Eugene Arbona was in Palma De Mallorca, Spain on 1831.He migrated to the United States and was a liquor dealer and tobacconist who operated the Gulf Saloon in Pensacola, FL. He later moved back to Spain and died at Sagunto, Valencia, Spain in 1890.You have a nice Jug, tell me if you are interested in parting with it.


----------



## jdw1956 (May 4, 2014)

thanks, appreciate the bit of history on this proprietor. my info says he committed suicide in 1890 when his son and daughter in law refused to give back control of his establishment, check out the link below:http://books.google.com/books?id=gBe0_C1e8LcC&pg=PA11&lpg=PA11&dq=Eugenio+Arbona&source=bl&ots=Bn7LpdpmNL&sig=tcZ7r_Yr7ksc8HFVMcNGo-cZJSM&hl=en&sa=X&ei=IUlmU7LjD8K2yAGEoYCYBw&ved=0CCsQ6AEwAA#v=onepage&q=Eugenio%20Arbona&f=false yes, right now I'm kinda open to offers, I have 2 more collectors interested in it. john


----------



## WGArbona (Jun 17, 2015)

I hope this message reaches you.
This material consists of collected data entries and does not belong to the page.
/-- Settles O11: the writes by whether they are legal ones to an input window, which are stores (`memWrite_data`). -/
theorem haltedBlockKeepsItsState : Obligations.HaltedBlockKeepsItsState := by
  unfold Obligations.HaltedBlockKeepsItsState
  refine ⟨fun w s hf => execute_of_halted hf w, fun s t rest hf hstep =>
    ⟨fun n addr hp => ?read, fun n off v hp => ?write⟩⟩
  case read =>
    obtain ⟨hc, _⟩ := step_cases hstep
    obtain ⟨off, _, rfl⟩ := busRead_next ((step_of_pending hc hp).symm.trans hstep)
    rw [memRead_state_of_halted (s := { s with pending := rest }) hf n off]
    rfl
  case write =>
    obtain ⟨hlt, hwrite⟩ := memWrite_of_step_write hp hstep
    rw [← accessOk_congr (s := s) (t := { s with pending := rest }) rfl rfl off n]
    by_cases hdata : accessOk { s with pending := rest } off n = true ∧
        (region off = .pcmIn ∨ region off = .synthIn ∨ region off = .auxRam)
    · obtain ⟨hok, hr⟩ := hdata
      obtain rfl := Host.Outcome.next.inj ((memWrite_data v hok hr).symm.trans hwrite)
      refine ⟨rfl, sameOutside_store_word { s with pending := rest } off n v, fun hout => ?_,
        fun _ _ j hj => byteAt_store_word _ off n v hj⟩
      have hrow := (region_data_iff off).1 hr
      obtain hbad | hout := hout
      · exact absurd hok (by simp [hbad])
      · omega
    · have hignored := memWrite_of_halted (s := { s with pending := rest }) hf v hdata
      obtain rfl := Host.Outcome.next.inj (hignored.symm.trans hwrite)
      refine ⟨rfl, fun _ _ => rfl, fun _ => rfl, fun hok hin => ?_⟩
      exact absurd ⟨hok, (region_data_iff off).2 (by omega)⟩ hdata

/-! ### The first fault (R145, R146) -/

/-- Settles O28: `faultNumber` is the table of R145, code by code. -/
theorem firstFaultIsKept : Obligations.FirstFaultIsKept := by
  unfold Obligations.FirstFaultIsKept
  refine fun c s => ⟨fun hf => ?_, raiseFault_of_fault c⟩
  rw [raiseFault_of_no_fault c hf]
  cases c <;> rfl

/-! ### The idle states (R159) -/

/-- From `s` to `t` a disabled block is not enabled, and a paused one is not made active. -/
def StaysIdle (s t : State) : Prop := t.enabled = true → s.enabled = true ∧ (s.paused = true → t.paused = true)

theorem staysIdle_of_eq {s t : State} (henabled : t.enabled = s.enabled) (hpaused : t.paused = s.paused) :
    StaysIdle s t := fun h => ⟨henabled ▸ h, fun hp => hpaused ▸ hp⟩

/-- ENABLE and, of an enabled block, RESUME are the commands that can leave an idle state; of the others DISABLE and
PAUSE alone write ENABLED or PAUSED, and they only enter one. -/
theorem exec_staysIdle {i : Instr} {s t : State} (h : exec i s = .next t) :
    i = .enable ∨ (i = .resume ∧ s.enabled = true) ∨ StaysIdle s t := by
  obtain rfl | ⟨c, rfl⟩ | ⟨hi, _⟩ | ⟨_, rfl⟩ | ⟨_, he, rfl⟩ | ⟨hi, he, _⟩ | ⟨_, _, rfl⟩ | ⟨_, _, _, _, rfl⟩ |
    ⟨_, _, _, _, rfl⟩ | ⟨n, _, _, _, _, rfl⟩ | ⟨n, _, _, _, _, _, rfl⟩ | ⟨n, _, _, _, _, _, rfl⟩ | ⟨_, _, _, rfl⟩ |
    ⟨_, _, _, _, rfl⟩ | ⟨_, rfl⟩ := exec_cases h
  · exact .inr (.inr (staysIdle_of_eq rfl rfl))
  · exact .inr (.inr (staysIdle_of_eq (raiseFault_enabled c s) (raiseFault_paused c s)))
  · exact .inl hi
  · exact .inr (.inr nofun)
  · exact .inr (.inr fun _ => ⟨he, fun _ => rfl⟩)
  · exact .inr (.inl ⟨hi, he⟩)
  all_goals exact .inr (.inr (staysIdle_of_eq rfl rfl))

/-- Settles O31: each premise rules out what `exec_staysIdle` leaves besides the command it names. -/
theorem idleStatesAreLeftByTheirCommands : Obligations.IdleStatesAreLeftByTheirCommands := by
  unfold Obligations.IdleStatesAreLeftByTheirCommands
  intro i s t h
  obtain rfl | ⟨rfl, he⟩ | hidle := exec_staysIdle h
  · exact ⟨fun _ _ => rfl, fun _ _ _ => .inl rfl⟩
  · exact ⟨fun hdisabled => by simp [hdisabled] at he, fun _ _ _ => .inr rfl⟩
  · refine ⟨fun hdisabled henabled => ?_, fun _ hpaused hactive => ?_⟩
    · exact absurd (hidle henabled).1 (by simp [hdisabled])
    · obtain ⟨henabled, hunpaused⟩ := (active_iff t).1 hactive
      exact absurd ((hidle henabled).2 hpaused) (by simp [hunpaused])

end Sys2Proof.Machine

/-! ### The rate change hazard (spec/70_reset_and_hazards.md R171, R178) -/

namespace Sys2Proof.Machine

open Sys2Proof

/-- R135: a new rate while enabled leaves the block stale, its buffers undefined. -/
theorem exec_setFps_of_enabled {s : State} (he : s.enabled = true) {f : Fps} (hne : f ≠ s.fps) :
    exec (.setFps (fpsNat f)) s = .next { s with fps := f, cfgStale := true, bufsValid := false } := by
  obtain ⟨_, _, henabled, _⟩ := setFpsChangesTheRate (fpsNat f) s
  exact henabled f rfl hne he

/-- R171: staleness is the first check past the gate of MIX, PUSH and TICK, whatever the length asked for. -/
theorem exec_audio_of_stale {s : State} (he : s.enabled = true) (hp : s.paused = false) (hs : s.cfgStale = true)
    (n : Nat) :
    exec (.mix n) s = .next (raiseFault .cfgStale s) ∧ exec (.push n) s = .next (raiseFault .cfgStale s) ∧
      exec (.tick n) s = .next (raiseFault .cfgStale s) := by
  obtain ⟨hstale, _, _⟩ := audioFaultsInOrder n s he hp
  exact ⟨hstale hs _ (by simp), hstale hs _ (by simp), hstale hs _ (by simp)⟩

/-- Settles O23: SET_FPS leaves the stale state of the new rate, still enabled and of the same configuration, so the
audio commands of an unpaused block stop at the staleness check and RESET runs on it. -/
theorem rateChangeNeedsAReset : Obligations.RateChangeNeedsAReset := by
  unfold Obligations.RateChangeNeedsAReset
  intro f s hc he hne
  exact ⟨_, _, exec_setFps_of_enabled he hne, rfl, fun hp => exec_audio_of_stale (by exact he) hp rfl,
    exec_reset_of_enabled (by exact he), ringCleared_ringReset hc, ringReset_fps _⟩

end Sys2Proof.Machine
Eugene was my great grandfather... I have been searching for these bottles for years. I would be able to pay dang near anything for them too. I really hope I can find a way to get in contact with you.


----------



## nhpharm (Jun 18, 2015)

John has not logged in for about 8 months.  You might send him a PM as that would go to whatever email he registered under.  Good luck!


----------



## sunrunner (Jun 19, 2015)

he's a one hit wonder , and he's run'en  with the money!


----------



## 2find4me (Jun 19, 2015)

I offered him the money a while back but he just kept on run'en!


----------